-- ==== Sys2Proof/Laws/Slots.lean ====
section
/-! SUPPORT. Every slot operation runs in the frame of R72 and R84, one lemma per constructor, and all of
them at once. -/

namespace Sys2Proof.Machine

/-- The operation runs in the frame of `atIssue`, with the run-time checks of `runCheck`. -/
def FramedBit (i : Instr) : Prop := ∃ eff, ∀ s, exec i s = atIssue i (guardOf i) (runCheck i) eff s
/-- The operation runs in the frame of `atIssueLanes`, with the run-time checks of `runCheck`. -/
def FramedLanes (i : Instr) : Prop := ∃ eff, ∀ s, exec i s = atIssueLanes i (runCheck i) eff s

********************

Problem to solve >>
Transcribe all of the entries without alteration.

Final answer >>
-- ==== Sys2Proof/Laws/Slots.lean ====
section
/-! SUPPORT. Every slot operation runs in the frame of R72 and R84, one lemma per constructor, and all of
them at once. -/

namespace Sys2Proof.Machine

/-- The operation runs in the frame of `atIssue`, with the run-time checks of `runCheck`. -/
def FramedBit (i : Instr) : Prop := ∃ eff, ∀ s, exec i s = atIssue i (guardOf i) (runCheck i) eff s
/-- The operation runs in the frame of `atIssueLanes`, with the run-time checks of `runCheck`. -/
def FramedLanes (i : Instr) : Prop := ∃ eff, ∀ s, exec i s = atIssueLanes i (runCheck i) eff s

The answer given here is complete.